→ **Task goal**
Go through the data and retrieve each line that includes the string "right".

Dataset entries
-- ==== Sys2Proof/Laws/Display.lean ====
section
/-! SUPPORT. What drawing does to each pixel and when it collides (43_display_input_timer.md R161, R168). -/

namespace Sys2Proof.Machine

/-- A display is its pixels. -/
theorem display_ext {d d' : Display} (h : ∀ y x, y < 32 → x < 64 → pixelAt d y x = pixelAt d' y x) : d = d' := by
  apply Vector.ext
  intro y hy
  apply Vector.ext
  intro x hx
  have := h y x hy hx
  simpa [pixelAt, hy, hx] using this

/-- Outside the buffer there is no pixel. -/
theorem pixelAt_outside (d : Display) {y x : Nat} (h : ¬ (y < 32 ∧ x < 64)) : pixelAt d y x = false := by
  rw [pixelAt, dif_neg h]

theorem pixelAt_clearDisplay (y x : Nat) : pixelAt clearDisplay y x = false := by
  unfold pixelAt
  split
  · simp [clearDisplay]
  · rfl

/-- A flip changes its own pixel and no other. -/
theorem pixelAt_flipPixel (d : Display) (y x y' x' : Nat) :
    pixelAt (flipPixel d y x) y' x' = ((pixelAt d y' x') ^^ decide (y = y' ∧ x = x' ∧ y < 32 ∧ x < 64)) := by
  unfold flipPixel
  by_cases h : y < 32 ∧ x < 64
  · rw [dif_pos h]
    by_cases h' : y' < 32 ∧ x' < 64
    · simp only [pixelAt, dif_pos h', Vector.getElem_set]
      by_cases hy : y = y'
      · subst hy
        by_cases hx : x = x'
        · subst hx; simp [h]
        · simp [hx]
      · simp [hy]
    · rw [pixelAt_outside _ h', pixelAt_outside _ h']
      have : ¬ (y = y' ∧ x = x' ∧ y < 32 ∧ x < 64) := by omega
      simp [this]
  · rw [dif_neg h]
    have : ¬ (y = y' ∧ x = x' ∧ y < 32 ∧ x < 64) := by omega
    simp [this]

/-- The position is one the pixels `k`, ..., `k + count - 1` of sprite byte `b`, drawn in row `y` from column `x0`,
turn over. -/
def RowBitOn (b : Byte) (y x0 count k y' x' : Nat) : Prop :=
  y = y' ∧ x' < 64 ∧ x0 + k ≤ x' ∧ x' < x0 + k + count ∧ b.getLsbD (7 - (x' - x0)) = true

/-- Pixels of one sprite row: exactly the on bits inside the buffer are turned over. -/
theorem pixelAt_drawPixels (b : Byte) {y : Nat} (hy : y < 32) (x0 : Nat) (count k : Nat) (dc : Display × Bool)
    (y' x' : Nat) :
    (pixelAt (drawPixels b y x0 count k dc).1 y' x' = true ↔
      (pixelAt dc.1 y' x' = true ↔ ¬ RowBitOn b y x0 count k y' x')) := by
  induction count generalizing k dc with
  | zero =>
    have : ¬ RowBitOn b y x0 0 k y' x' := by unfold RowBitOn; omega
    simp [drawPixels, this]
  | succ n ih =>
    rw [drawPixels]
    split
    · next h =>
      have : ¬ RowBitOn b y x0 (n + 1) k y' x' := by
        simp only [Config.width] at h; unfold RowBitOn; omega
      simp [this]
    · next h =>
      have hw : x0 + k < 64 := by simpa [Config.width] using h
      have hsplit : RowBitOn b y x0 (n + 1) k y' x' ↔
          (y = y' ∧ x0 + k = x' ∧ b.getLsbD (7 - k) = true) ∨ RowBitOn b y x0 n (k + 1) y' x' := by
        unfold RowBitOn
        constructor
        · rintro ⟨h1, h2, h3, h4, h5⟩
          by_cases he : x0 + k = x'
          · left; refine ⟨h1, he, ?_⟩; rwa [show x' - x0 = k by omega] at h5
          · right; exact ⟨h1, h2, by omega, by omega, h5⟩
        · rintro (⟨h1, h2, h3⟩ | ⟨h1, h2, h3, h4, h5⟩)
          · refine ⟨h1, by omega, by omega, by omega, ?_⟩; rwa [show x' - x0 = k by omega]
          · exact ⟨h1, h2, by omega, by omega, h5⟩
      have hex : x0 + k = x' → ¬ RowBitOn b y x0 n (k + 1) y' x' := by intro e; unfold RowBitOn; omega
      split
      · next hb =>
        rw [ih, pixelAt_flipPixel, hsplit]
        by_cases hp : y = y' ∧ x0 + k = x'
        · have hn := hex hp.2
          have : decide (y = y' ∧ x0 + k = x' ∧ y < 32 ∧ x0 + k < 64) = true := by
            simp only [decide_eq_true_eq]; omega
          rw [this]
          have hl : y = y' ∧ x0 + k = x' ∧ b.getLsbD (7 - k) = true := ⟨hp.1, hp.2, hb⟩
          cases pixelAt dc.1 y' x' <;> simp [eq_true hl, eq_false hn]
        · have : decide (y = y' ∧ x0 + k = x' ∧ y < 32 ∧ x0 + k < 64) = false := by
            simp only [decide_eq_false_iff_not]; tauto
          rw [this]
          have hp' : ¬ (y = y' ∧ x0 + k = x' ∧ b.getLsbD (7 - k) = true) := by tauto
          simp [hp']
      · next hb =>
        rw [ih, hsplit]
        have hp' : ¬ (y = y' ∧ x0 + k = x' ∧ b.getLsbD (7 - k) = true) := by tauto
        simp [hp']

/-- One sprite row collides exactly where an on bit meets an on pixel. -/
theorem collides_drawPixels (b : Byte) (y x0 : Nat) (count k : Nat) (dc : Display × Bool) :
    ((drawPixels b y x0 count k dc).2 = true ↔
      (dc.2 = true ∨ ∃ x', RowBitOn b y x0 count k y x' ∧ pixelAt dc.1 y x' = true)) := by
  induction count generalizing k dc with
  | zero =>
    have : ∀ x', ¬ RowBitOn b y x0 0 k y x' := by intro x'; unfold RowBitOn; omega
    simp [drawPixels, this]
  | succ n ih =>
    rw [drawPixels]
    split
    · next h =>
      have : ∀ x', ¬ RowBitOn b y x0 (n + 1) k y x' := by
        intro x'; simp only [Config.width] at h; unfold RowBitOn; omega
      simp [this]
    · next h =>
      have hw : x0 + k < 64 := by simpa [Config.width] using h
      have hfst : b.getLsbD (7 - k) = true → RowBitOn b y x0 (n + 1) k y (x0 + k) := by
        intro hb; refine ⟨rfl, hw, by omega, by omega, ?_⟩; rwa [show x0 + k - x0 = k by omega]
      have hrest : ∀ x', RowBitOn b y x0 n (k + 1) y x' → RowBitOn b y x0 (n + 1) k y x' ∧ x0 + k ≠ x' := by
        rintro x' ⟨h1, h2, h3, h4, h5⟩; exact ⟨⟨h1, h2, by omega, by omega, h5⟩, by omega⟩
      have hback : ∀ x', RowBitOn b y x0 (n + 1) k y x' → x0 + k ≠ x' → RowBitOn b y x0 n (k + 1) y x' := by
        rintro x' ⟨h1, h2, h3, h4, h5⟩ hne; exact ⟨h1, h2, by omega, by omega, h5⟩
      split
      · next hb =>
        rw [ih]
        have hpix : ∀ x', x0 + k ≠ x' → pixelAt (flipPixel dc.1 y (x0 + k)) y x' = pixelAt dc.1 y x' := by
          intro x' hne; rw [pixelAt_flipPixel]; simp [hne]
        constructor
        · rintro (h1 | ⟨x', h1, h2⟩)
          · rcases Bool.or_eq_true_iff.mp h1 with h1 | h1
            · exact .inl h1
            · exact .inr ⟨_, hfst hb, h1⟩
          · obtain ⟨h3, h4⟩ := hrest x' h1
            exact .inr ⟨x', h3, by rwa [hpix x' h4] at h2⟩
        · rintro (h1 | ⟨x', h1, h2⟩)
          · left; simp [h1]
          · by_cases he : x0 + k = x'
            · subst he; left; simp [h2]
            · exact .inr ⟨x', hback x' h1 he, by rwa [hpix x' he]⟩
      · next hb =>
        rw [ih]
        constructor
        · rintro (h1 | ⟨x', h1, h2⟩)
          · exact .inl h1
          · exact .inr ⟨x', (hrest x' h1).1, h2⟩
        · rintro (h1 | ⟨x', h1, h2⟩)
          · exact .inl h1
          · refine .inr ⟨x', hback x' h1 ?_, h2⟩
            rintro rfl
            obtain ⟨_, _, _, _, h5⟩ := h1
            rw [show x0 + k - x0 = k by omega] at h5
            exact hb h5

/-- The position is one that rows `r`, ..., `r + count - 1` of the sprite at `base`, drawn from `(x0, y0)`, turn over. -/
def SpriteRowsOn (m : Memory) (base x0 y0 count r y' x' : Nat) : Prop :=
  y' < 32 ∧ x' < 64 ∧ y0 + r ≤ y' ∧ y' < y0 + r + count ∧ x0 ≤ x' ∧ x' < x0 + 8
    ∧ (memRead m (base + (y' - y0))).getLsbD (7 - (x' - x0)) = true

/-- One row more: the first row's bits and the rest. -/
theorem spriteRowsOn_succ (m : Memory) (base x0 y0 n r y' x' : Nat) (h : y0 + r < 32) :
    SpriteRowsOn m base x0 y0 (n + 1) r y' x' ↔
      RowBitOn (memRead m (base + r)) (y0 + r) x0 8 0 y' x' ∨ SpriteRowsOn m base x0 y0 n (r + 1) y' x' := by
  unfold SpriteRowsOn RowBitOn
  constructor
  · rintro ⟨h1, h2, h3, h4, h5, h6, h7⟩
    by_cases he : y0 + r = y'
    · left; refine ⟨he, h2, by omega, by omega, ?_⟩; rwa [show y' - y0 = r by omega] at h7
    · right; exact ⟨h1, h2, by omega, by omega, h5, h6, h7⟩
  · rintro (⟨h1, h2, h3, h4, h5⟩ | ⟨h1, h2, h3, h4, h5, h6, h7⟩)
    · refine ⟨by omega, h2, by omega, by omega, by omega, by omega, ?_⟩; rwa [show y' - y0 = r by omega]
    · exact ⟨h1, h2, by omega, by omega, h5, h6, h7⟩

/-- Every pixel after a sprite: turned over exactly where the sprite has an on bit inside the buffer. -/
theorem pixelAt_drawRows (m : Memory) (base x0 y0 count r : Nat) (dc : Display × Bool) (y' x' : Nat) :
    (pixelAt (drawRows m base x0 y0 count r dc).1 y' x' = true ↔
      (pixelAt dc.1 y' x' = true ↔ ¬ SpriteRowsOn m base x0 y0 count r y' x')) := by
  induction count generalizing r dc with
  | zero =>
    have : ¬ SpriteRowsOn m base x0 y0 0 r y' x' := by unfold SpriteRowsOn; omega
    simp [drawRows, this]
  | succ n ih =>
    rw [drawRows]
    split
    · next h =>
      have : ¬ SpriteRowsOn m base x0 y0 (n + 1) r y' x' := by
        simp only [Config.height] at h; unfold SpriteRowsOn; omega
      simp [this]
    · next h =>
      have hy : y0 + r < 32 := by simpa [Config.height] using h
      rw [ih, pixelAt_drawPixels _ hy, spriteRowsOn_succ _ _ _ _ _ _ _ _ hy]
      have hex : RowBitOn (memRead m (base + r)) (y0 + r) x0 8 0 y' x' → ¬ SpriteRowsOn m base x0 y0 n (r + 1) y' x' := by
        unfold RowBitOn SpriteRowsOn; omega
      tauto

/-- A sprite collides exactly where an on bit inside the buffer meets an on pixel. -/
theorem collides_drawRows (m : Memory) (base x0 y0 count r : Nat) (dc : Display × Bool) :
    ((drawRows m base x0 y0 count r dc).2 = true ↔
      (dc.2 = true ∨ ∃ y' x', SpriteRowsOn m base x0 y0 count r y' x' ∧ pixelAt dc.1 y' x' = true)) := by
  induction count generalizing r dc with
  | zero =>
    have : ∀ y' x', ¬ SpriteRowsOn m base x0 y0 0 r y' x' := by intro y' x'; unfold SpriteRowsOn; omega
    simp [drawRows, this]
  | succ n ih =>
    rw [drawRows]
    split
    · next h =>
      have : ∀ y' x', ¬ SpriteRowsOn m base x0 y0 (n + 1) r y' x' := by
        intro y' x'; simp only [Config.height] at h; unfold SpriteRowsOn; omega
      simp [this]
    · next h =>
      have hy : y0 + r < 32 := by simpa [Config.height] using h
      have hpix : ∀ y' x', SpriteRowsOn m base x0 y0 n (r + 1) y' x' →
          (pixelAt (drawPixels (memRead m (base + r)) (y0 + r) x0 8 0 dc).1 y' x' = true ↔ pixelAt dc.1 y' x' = true) := by
        intro y' x' hs
        rw [pixelAt_drawPixels _ hy]
        have : ¬ RowBitOn (memRead m (base + r)) (y0 + r) x0 8 0 y' x' := by
          unfold SpriteRowsOn at hs; unfold RowBitOn; omega
        tauto
      rw [ih, collides_drawPixels]
      simp only [spriteRowsOn_succ _ _ _ _ _ _ _ _ hy]
      constructor
      · rintro ((h1 | ⟨x', h1, h2⟩) | ⟨y', x', h1, h2⟩)
        · exact .inl h1
        · exact .inr ⟨_, x', .inl h1, h2⟩
        · exact .inr ⟨y', x', .inr h1, (hpix y' x' h1).mp h2⟩
      · rintro (h1 | ⟨y', x', h1 | h1, h2⟩)
        · exact .inl (.inl h1)
        · have : y0 + r = y' := h1.1
          subst this
          exact .inl (.inr ⟨x', h1, h2⟩)
        · exact .inr ⟨y', x', h1, (hpix y' x' h1).mpr h2⟩

end Sys2Proof.Machine
end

→ **Exercise response**
          · right; exact ⟨h1, h2, by omega, by omega, h5⟩
    · right; exact ⟨h1, h2, by omega, by omega, h5, h6, h7⟩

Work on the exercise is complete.